# Hiking with a Bernese Mountain Dog



## Fishbackc (Sep 5, 2015)

This summer I am going on a senior trip with my buddies. It will be 9 mile hike with about a 4000 foot elevation gain and we'd be staying for a couple of days at the top of mountain range. I would love to be able to take my Bernese but I'm not sure if it would be good or bad for him. He's a pretty lazy dude and on normal short hikes he doesn't seem to make it very far before sitting back down on his big booty. If he should be able to do it, what training should I do? Would he be ok? And any other knowledge would be great!! Info on him: ~115 lbs, 2 years old, goes on many, but short walks


----------



## Moonstream (Apr 3, 2016)

For me it would depend on his heat tolerance/how hot it will be on the hikes, how much he actually seems to like vs just tolerate hiking, how old he is, how healthy he is, and how fit he actually is.

If he is like 2-4 and has a decent level of endurance and actually likes hiking, I'd say go for it.

If he's older or overweight/not really that fit, I'd be more hesitant.

If he has any joint issues (HD or Arthritis) I would leave him at home. I'd likely leave him home if he didn't show obvious enthusiasm for hiking and/or was on the older side for the breed (IMO 5 or 6+).

I have an aunt with 2 Berners and her daughter just got her own 4 month old puppy and it seems they can be variable in their endurance/agility/enjoyment of exercise. Their male is huge and not a dog I'd readily hike with only because he does have very slight hip issues. The female is smaller, almost looks like she could be mixed with a spaniel of some kind, and is much more agile. I would hike with her no problem. They also have different levels of energy- the female is very velcro and likes to run, the male is a huge couch potatoe. Another reason I would leave him behind but take her.

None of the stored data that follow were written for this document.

-- ==== Sys2Proof/Machine/Operands.lean ====
section
/-! DEFINITION. The forms in which values cross the bench serial line and stand in the saved record (R194): little-endian
fields, two's complement, enumerated fields by position, presence bytes, indication bytes; and the two cyclic checks
(R174, R182). -/

namespace Sys2Proof.Machine

/-! ## Fields -/

/-- The low byte of a number. -/
def byteOf (n : Nat) : Byte := BitVec.ofNat 8 n

/-- A number in `w` bytes, little-endian. -/
def leBytes : (w : Nat) → Nat → List Byte
  | 0, _ => []
  | w + 1, n => byteOf n :: leBytes w (n / 256)

/-- A signed number in `w` bytes, little-endian two's complement. -/
def leSigned (w : Nat) (x : Int) : List Byte := leBytes w ((x % (256 ^ w : Nat)).toNat)

/-- The number that bytes hold, little-endian. -/
def leNat : List Byte → Nat
  | [] => 0
  | b :: bs => b.toNat + 256 * leNat bs

/-- The signed number that bytes hold, little-endian two's complement. -/
def leInt (bs : List Byte) : Int :=
  let n := leNat bs
  if 2 * n < 256 ^ bs.length then (n : Int) else (n : Int) - (256 ^ bs.length : Nat)

/-- `w` bytes of a payload from offset `i`. -/
def fieldBytes (p : List Byte) (i w : Nat) : List Byte := (p.drop i).take w

/-- The byte at offset `i`, as a number. -/
def byteAt (p : List Byte) (i : Nat) : Nat := (p.getD i 0).toNat

/-- One indication or Bool as a byte 0 or 1. -/
def boolByte (b : Bool) : Byte := if b then 1 else 0

/-- Indications packed as bits of one byte, from bit 0. -/
def packBits : List Bool → Nat
  | [] => 0
  | b :: bs => (if b then 1 else 0) + 2 * packBits bs

/-- The packed indication byte. -/
def bitsByte (bs : List Bool) : Byte := byteOf (packBits bs)

/-- An optional item: a presence byte, then the item when present (R194). -/
def optItem (x : Option (List Byte)) : List Byte :=
  match x with
  | some bs => 1 :: bs
  | none => [0]

/-- A list of records: a one-byte count, then the records (R194). -/
def listItem (xs : List (List Byte)) : List Byte := byteOf xs.length :: xs.flatten

/-! ## Enumerated fields (R194: the position, counted from 0, in the list of the rule that first specifies the value) -/

/-- R18. -/
def SpindleState.code : SpindleState → Nat
  | .stopped => 0
  | .accelerating => 1
  | .atSpeed => 2
  | .offSpeed => 3
  | .braking => 4
  | .bench => 5

/-- R23. -/
def ActState.code : ActState → Nat
  | .parked => 0
  | .loading => 1
  | .acquiring => 2
  | .following => 3
  | .seeking => 4
  | .settling => 5
  | .unloading => 6

/-- R25: BENCH, JOB or NONE. -/
def Owner.code : Owner → Nat
  | .bench => 0
  | .job _ => 1
  | .nobody => 2

/-- R25. -/
def MoveKind.code : MoveKind → Nat
  | .spinUp => 0
  | .spinDown => 1
  | .load => 2
  | .seek => 3
  | .jog => 4
  | .unload => 5

/-- R25, in the order in which its table first names the outcomes (log 18). -/
def MoveOutcome.code : MoveOutcome → Nat
  | .spunUp => 0
  | .spinupFail => 1
  | .interrupted _ => 2
  | .stopped => 3
  | .loaded => 4
  | .loadFail => 5
  | .settled => 6
  | .settleTimeout => 7
  | .seekTimeout => 8
  | .parked => 9
  | .parkedUnconfirmed => 10

/-- R38. -/
def UnloadCause.code : UnloadCause → Nat
  | .bench => 0
  | .loadFail => 1
  | .seekTimeout => 2
  | .servoLost => 3
  | .spindle => 4
  | .preamp => 5
  | .rest => 6
  | .thermal => 7

/-- R44. -/
def WindowKind.code : WindowKind → Nat
  | .qualify => 0
  | .span => 1

/-- R78. -/
def GateState.code : GateState → Nat
  | .idle => 0
  | .armed => 1
  | .counting => 2

/-- R78: CHAINED or SPLIT. -/
def GateMode.code : GateMode → Nat
  | .chained => 0
  | .split => 1

/-- R85. -/
def GateEnding.code : GateEnding → Nat
  | .closed => 0
  | .missed => 1
  | .overrange => 2
  | .aborted => 3

/-- The overflow indication: 0 none, 1 L, 2 U (R194). -/
def overflowCode : Option Stage → Nat
  | none => 0
  | some .l => 1
  | some .u => 2

/-- Reason codes 0 to 13 (R194). -/
def Reason.code : Reason → Nat
  | .none => 0
  | .gainRange => 1
  | .offsetRange => 2
  | .notQualified => 3
  | .anchor => 4
  | .timeout => 5
  | .poorServo => 6
  | .offTrack => 7
  | .settleTimeout => 8
  | .skewMiss => 9
  | .overrange => 10
  | .amplitude => 11
  | .weak => 12
  | .miss => 13

/-- R194's explicit values of MAP_READ: 0 UNKNOWN, 1 QUALIFIED, 2 DISQUALIFIED. DEDUCED (log 18): the replies of MAP_EXCLUDE and
MAP_INCLUDE carry the same values, and not the positions of R130's table. -/
def HeadState.code : HeadState → Nat
  | .unknown => 0
  | .qualified => 1
  | .disqualified => 2

/-- R98. -/
def JobKind.code : JobKind → Nat
  | .qualify => 0
  | .span => 1
  | .skew => 2

/-- The job kind a payload byte names (R194). -/
def JobKind.ofCode : Nat → Option JobKind
  | 0 => some .qualify
  | 1 => some .span
  | 2 => some .skew
  | _ => none

/-- R98. -/
def JobState.code : JobState → Nat
  | .queued => 0
  | .running => 1
  | .suspended => 2

/-- A reason set as bits 0, 1 and 2 for BENCH, THERMAL and SPINDLE (R194). -/
def Reasons.byte (r : Reasons) : Byte := bitsByte [r.bench, r.thermal, r.spindle]

/-- R98. -/
def Phase.code : Phase → Nat
  | .prepare => 0
  | .zoneSeek => 1
  | .collect => 2
  | .jog1 => 3
  | .collect1 => 4
  | .jog2 => 5
  | .collect2 => 6
  | .period => 7
  | .gateA => 8
  | .gateP => 9
  | .compute => 10

/-- R194: 0 DONE, 1 DONE_PARTIAL, 2 FAILED, 3 CANCELLED. -/
def FinalState.code : FinalState → Nat
  | .done => 0
  | .donePartial => 1
  | .failed => 2
  | .cancelled => 3

/-- R194: 0 LOAD_FAIL to 4 ANCHOR, 255 absent. -/
def failReasonCode : Option FailReason → Nat
  | some .loadFail => 0
  | some .spinupFail => 1
  | some .spindle => 2
  | some .preamp => 3
  | some .anchor => 4
  | none => 255

/-- The conditions of R105, in its order. -/
def WaitCond.code : WaitCond → Nat
  | .spunUp => 0
  | .stopped => 1
  | .spindleGroup => 2
  | .loaded => 3
  | .followingOrParked => 4
  | .parked => 5
  | .selectGroup => 6
  | .heldSeek => 7
  | .seekOutcome => 8

/-- R144. -/
def HeatLevel.code : HeatLevel → Nat
  | .cool => 0
  | .warm => 1
  | .hot => 2

/-- R144. -/
def LevelCause.code : LevelCause → Nat
  | .tick => 0
  | .seek => 1
  | .jog => 2
  | .profile => 3
  | .reset => 4

/-- 0 NONE, 1 A, 2 B: R186's codes of the request, in the reply too (log 18). -/
def RestMap.code : RestMap → Nat
  | .none => 0
  | .a => 1
  | .b => 2

/-- The mapping a table entry names (R186). -/
def RestMap.ofCode : Nat → Option RestMap
  | 0 => some .none
  | 1 => some .a
  | 2 => some .b
  | _ => Option.none

/-- SLEEP, STANDBY or READ (R163). -/
def PreampMode.code : PreampMode → Nat
  | .sleep => 0
  | .standby => 1
  | .read => 2

/-- The preamp mode a payload byte names (R168). -/
def PreampMode.ofCode : Nat → Option PreampMode
  | 0 => some .sleep
  | 1 => some .standby
  | 2 => some .read
  | _ => none

/-- SPIN_ENABLE as driven by the engine: off, on, not driven by the engine, in the order in which R18's table first names
them (R41, log 18). -/
def EngineSpin.code : EngineSpin → Nat
  | .off => 0
  | .on => 1
  | .notDriven => 2

/-- A SPIN_ENABLE level of the SPINDLE group: ON or OFF, in the order in which R163 lists them (R168, R169, log 18). -/
def levelCode (on : Bool) : Nat := if on then 0 else 1

/-- The SPIN_ENABLE level a payload byte names (R168, log 18). -/
def levelOfCode : Nat → Option Bool
  | 0 => some true
  | 1 => some false
  | _ => none

/-- ENGINE or BENCH (R163); a set bit means BENCH. -/
def ownerCode (bench : Bool) : Nat := if bench then 1 else 0

/-- ON_RAMP or OFF_RAMP (R163). -/
def rampCode : Ramp → Nat
  | .onRamp => 0
  | .offRamp => 1

/-- ACTIVE or INACTIVE (R163). -/
def preampCode : PreampLine → Nat
  | .active => 0
  | .inactive => 1

/-- R171. -/
def StoreState.code : StoreState → Nat
  | .starting => 0
  | .ready => 1
  | .saving => 2

/-- R171. -/
def ProfileSource.code : ProfileSource → Nat
  | .loaded => 0
  | .defaulted => 1
  | .written => 2

/-- The cause byte of the start-up record (R171). DEDUCED (log 18): LOADED, which has no cause, is 0, and the causes follow it in
R171's order. -/
def StartupRecord.code : StartupRecord → Nat
  | .loaded => 0
  | .read => 1
  | .check => 2
  | .value _ => 3

/-- The field index of the start-up record, 0 where it names none. -/
def StartupRecord.field : StartupRecord → Nat
  | .value i => i
  | .loaded => 0
  | .read => 0
  | .check => 0

/-- R171. -/
def SaveStage.code : SaveStage → Nat
  | .erase => 0
  | .record => 1
  | .checkWord => 2

/-- R171. -/
def SaveOutcome.code : SaveOutcome → Nat
  | .none => 0
  | .done => 1
  | .failed _ => 2
  | .abandoned => 3

/-- The stage of a FAILED save, 0 where the outcome names none. -/
def SaveOutcome.stageCode : SaveOutcome → Nat
  | .failed st => st.code
  | .none => 0
  | .done => 0
  | .abandoned => 0

/-- R181. -/
def AsmState.code : AsmState → Nat
  | .hunt => 0
  | .length => 1
  | .body => 2
  | .check => 3

/-- The table of R183. -/
def RxFault.code : RxFault → Nat
  | .length => 0
  | .gap => 1
  | .check => 2
  | .overrun => 3

/-! ## Cyclic checks -/

/-- One shift of the CRC-8 with polynomial x^8 + x^2 + x + 1 (R182). -/
def crc8Shift (c : BitVec 8) : BitVec 8 := if c.msb then (c <<< 1) ^^^ 0x07 else c <<< 1

/-- `k` shifts. -/
def crc8Shifts : Nat → BitVec 8 → BitVec 8
  | 0, c => c
  | k + 1, c => crc8Shifts k (crc8Shift c)

/-- One byte of the CRC-8, most significant bit first. -/
def crc8Byte (c b : Byte) : Byte := crc8Shifts 8 (c ^^^ b)

/-- The CRC-8 of R182: initial value 0, each byte most significant bit first, no final inversion. -/
def crc8 (bs : List Byte) : Byte := bs.foldl crc8Byte 0

/-- One shift of the CRC-16 with polynomial x^16 + x^12 + x^5 + 1 (R174). -/
def crc16Shift (c : BitVec 16) : BitVec 16 := if c.msb then (c <<< 1) ^^^ 0x1021 else c <<< 1

/-- `k` shifts. -/
def crc16Shifts : Nat → BitVec 16 → BitVec 16
  | 0, c => c
  | k + 1, c => crc16Shifts k (crc16Shift c)

/-- One byte of the CRC-16, most significant bit first. -/
def crc16Byte (c : Half) (b : Byte) : Half := crc16Shifts 8 (c ^^^ ((b.setWidth 16 : Half) <<< (8 : Nat)))

/-- The CRC-16 of R174 before its most significant bit is cleared: initial value 0xFFFF, no final inversion. -/
def crc16 (bs : List Byte) : Half := bs.foldl crc16Byte 0xFFFF

/-- The check word of a record (R174): the CRC-16 with its most significant bit cleared. -/
def checkWord (record : List Byte) : Half := crc16 record &&& 0x7FFF

end Sys2Proof.Machine
end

It sounds like he has shown a lack of endurance on other, shorter, less demanding hikes, though, which makes me think either he is having trouble with it or he just doesn't like hiking. That would certaintly make me hesitant to take him.


----------



## Kathyy (Jun 15, 2008)

Agree, if he is sound and not overweight then he might be able to do the hike. There is also the matter of the temperature. Big furry dogs don't tolerate heat well. Heat for some dogs can be anything over 60*F. Clean out his undercoat well so it doesn't trap the heat.

It's worth a try. Do 2-3x weekly training hikes with him increasing distance 1/4-1/2 mile each time. Carry water, take breaks and watch his temperature closely. Read up on heat stroke and exhaustion in dogs so you know what to look for.

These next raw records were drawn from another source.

-- ==== Sys2Proof/Safety.lean ====
section
/-! DEFINITION. The terms in which the statements speak: when the bench link can take a request at once, when the Job
Controller has nothing to do, what an arrival's motion, windows, gates and jobs leave as it is, and the laws that every
command keeps. -/

namespace Sys2Proof.Machine

/-! ## Conditions on the state before a command -/

/-- The bench link can take a request at once (R184, R187): the start-up load has ended, the receive buffer is empty, no record
waits or is in transmission, and no report is under way inside the part. -/
structure State.LinkReady (s : State) : Prop where
  started : s.pst.state ≠ .starting
  buffer : s.blk.buffer = []
  waiting : s.blk.waiting = []
  sending : s.blk.sending = none
  inbox : s.inbox = []

/-- No job is RUNNING, and no report to the Job Controller is under way. -/
structure State.NoneRuns (s : State) : Prop where
  running : s.running = none
  inbox : s.inbox = []

/-- No job is unfinished, and no report to the Job Controller is under way. -/
structure State.NoJobs (s : State) : Prop where
  table : s.jct.table = []
  inbox : s.inbox = []

/-! ## Replies and notices as they leave -/

/-- The state with a reply to `tag` in transmission, begun at once (R187, R194). -/
def State.replies (s : State) (f : Frame) : State :=
  s.setBlk
    { s.blk with
      sending := some { frame := f, isReply := true, reset := false, due := s.now + 1000 * (5 + f.payload.length) } }

/-- The state with an ACK in transmission (R194: KIND 0x80). -/
def State.acks (s : State) (tag : Byte) (payload : List Byte) : State :=
  s.replies { kind := 0x80, tag := tag, payload := payload }

/-- The state with a REFUSE in transmission (R194: KIND 0x81, the code and the detail byte). -/
def State.refuses (s : State) (tag : Byte) (code : RefuseCode) (detail : Nat) : State :=
  s.replies { kind := 0x81, tag := tag, payload := [byteOf code.code, byteOf detail] }

/-! ## What motion, windows, gates and jobs leave as it is -/

/-- Everything that the work of the Positioner, the Window Collector, the Gate Counter Unit and the Job Controller inside one
arrival leaves as it is in `t`, from the state `s` in which that work began: the clock, the Coil Heat Monitor, the Profile
Store, the measured revolution, the per-head counters, the fixture lines but for the engine selection, the published copy and
its generation, the rest source table, and the receive side of the Bench Link; and every event pending stays pending. -/
structure MotionFrame (s t : State) : Prop where
  now : t.now = s.now
  chm : t.chm = s.chm
  pst : t.pst = s.pst
  free : t.free = s.free
  pending : t.pending = s.pending
  period : t.pos.period = s.pos.period
  indexRef : t.pos.indexRef = s.pos.indexRef
  counts : t.sdc.counters = s.sdc.counters
  flc : t.flc = { s.flc with engineHead := t.flc.engineHead }
  published : t.hmp.published = s.hmp.published
  gen : t.hmp.gen = s.hmp.gen
  table : t.rtm.table = s.rtm.table
  asm : t.blk.asm = s.blk.asm
  buffer : t.blk.buffer = s.blk.buffer
  counters : t.blk.counters = s.blk.counters
  lastFault : t.blk.lastFault = s.blk.lastFault
  mask : t.blk.mask = s.blk.mask
  raised : ∀ k, s.blk.events.has k = true → t.blk.events.has k = true

/-! ## A slot of the anchor, and the records the Positioner takes -/

/-- A slot of the anchor head in a quiet part: a slot runs, no job is unfinished, no window is open, the gate is IDLE, the
recovery marker is clear, the anchor is driven, and a rest timer runs, so that no rest is demanded. -/
structure QuietSlot (s : State) : Prop where
  slot : s.sdc.slotDue.isSome = true
  jobs : s.NoJobs
  window : s.window = none
  gate : s.gcu.state = .idle
  marker : s.sdc.marker = false
  head : s.drivenHead = s.prof.anchor
  timer : s.rtm.a.isRunning = true ∨ s.rtm.b.isRunning = true

/-- The fields of a mark make a record of class GOOD with the mark `m` (R2, R3, R4). -/
structure GoodMark (s : State) (sector : BitVec 10) (code : BitVec 18) (e o : BitVec 12) (m : Mark) : Prop where
  mark : markOf s.prof.sectors sector code e o = some m
  track : m.track ≤ s.prof.trackMax
  amplitude : s.prof.ampFloor ≤ m.e + m.o

/-- What a slot of the anchor in a quiet part leaves as it is; the clock stands at tick `n` or later. -/
structure ServoFrame (s : State) (n : Nat) (t : State) : Prop where
  now : t.now = max s.now n
  spindle : t.pos.spindle = s.pos.spindle ∧ t.pos.period = s.pos.period ∧ t.pos.indexRef = s.pos.indexRef
  idle : t.window = none ∧ t.gcu = s.gcu ∧ t.jct = s.jct ∧ t.hmp = s.hmp
  others : t.rtm = s.rtm ∧ t.flc = s.flc ∧ t.pst = s.pst
  receive : t.blk.asm = s.blk.asm ∧ t.blk.buffer = s.blk.buffer ∧ t.blk.counters = s.blk.counters

/-! ## Requests taken by the Positioner -/

/-- A manual motion request has been taken (R26): its ACK is in transmission with the spindle and actuator states as they stand
afterwards and the two indications, its source has reloaded its rest timer (R158), and the blocks but for the Positioner and
the selected head are as motion leaves them. -/
structure MotionTaken (s : State) (tag : Byte) (deferred clamped : Bool) (t : State) : Prop where
  frame : MotionFrame s t
  timers : t.rtm = (s.reload .motionReq).rtm
  others : t.jct = s.jct ∧ t.hmp = s.hmp ∧ t.gcu = s.gcu
  reply : t.blk.sending = some
    { frame :=
        { kind := 0x80, tag := tag
          payload := [byteOf t.pos.spindle.code, byteOf t.pos.act.code,
            byteOf ((if deferred then 1 else 0) + if clamped then 2 else 0)] }
      isReply := true, reset := false, due := s.now + 8000 }

/-- The last bench-move outcome after the move `m`, if any, ended with outcome `o`: a move owned by BENCH replaces it
(R25). -/
def benchOutcome (before : Option (MoveKind × MoveOutcome)) (m : Option Move) (o : MoveOutcome) :
    Option (MoveKind × MoveOutcome) :=
  match m with
  | some x => if x.owner = .bench then some (x.kind, o) else before
  | none => before

/-! ## Jobs and the head map -/

/-- The finished list after the record `x` joins its end, the oldest of 8 dropped (R103, step 3). -/
def withFinished (xs : List Finished) (x : Finished) : List Finished :=
  (if 8 ≤ xs.length then xs.drop (xs.length - 7) else xs) ++ [x]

You sound like you are very observant to his level of fitness, perhaps there is some particular thing he does when he is feeling like enough is enough. When Sassy was 13 years old she started tiring before me and would pointedly nudge my leg and lag behind a bit for instance. I worked her from 1 mile back up to 3 miles by walking one switchback further on the same hike once a week or so and made sure to alternate those harder hikes with easy around the block walks other days so she could rest up.


----------



## doglover2929 (Feb 27, 2016)

If you do go hiking with the dog then ensure that you have regular breaks. Due to the fact that the breed's endurance is not particularly great, you should not take them too far. If you are going on a long hike then it is important to ensure that the dog does not run around too much and waste its energy. If that happens then you could end up with an exhausted dog half way around the hike and you may need to resort to carrying it back!


----------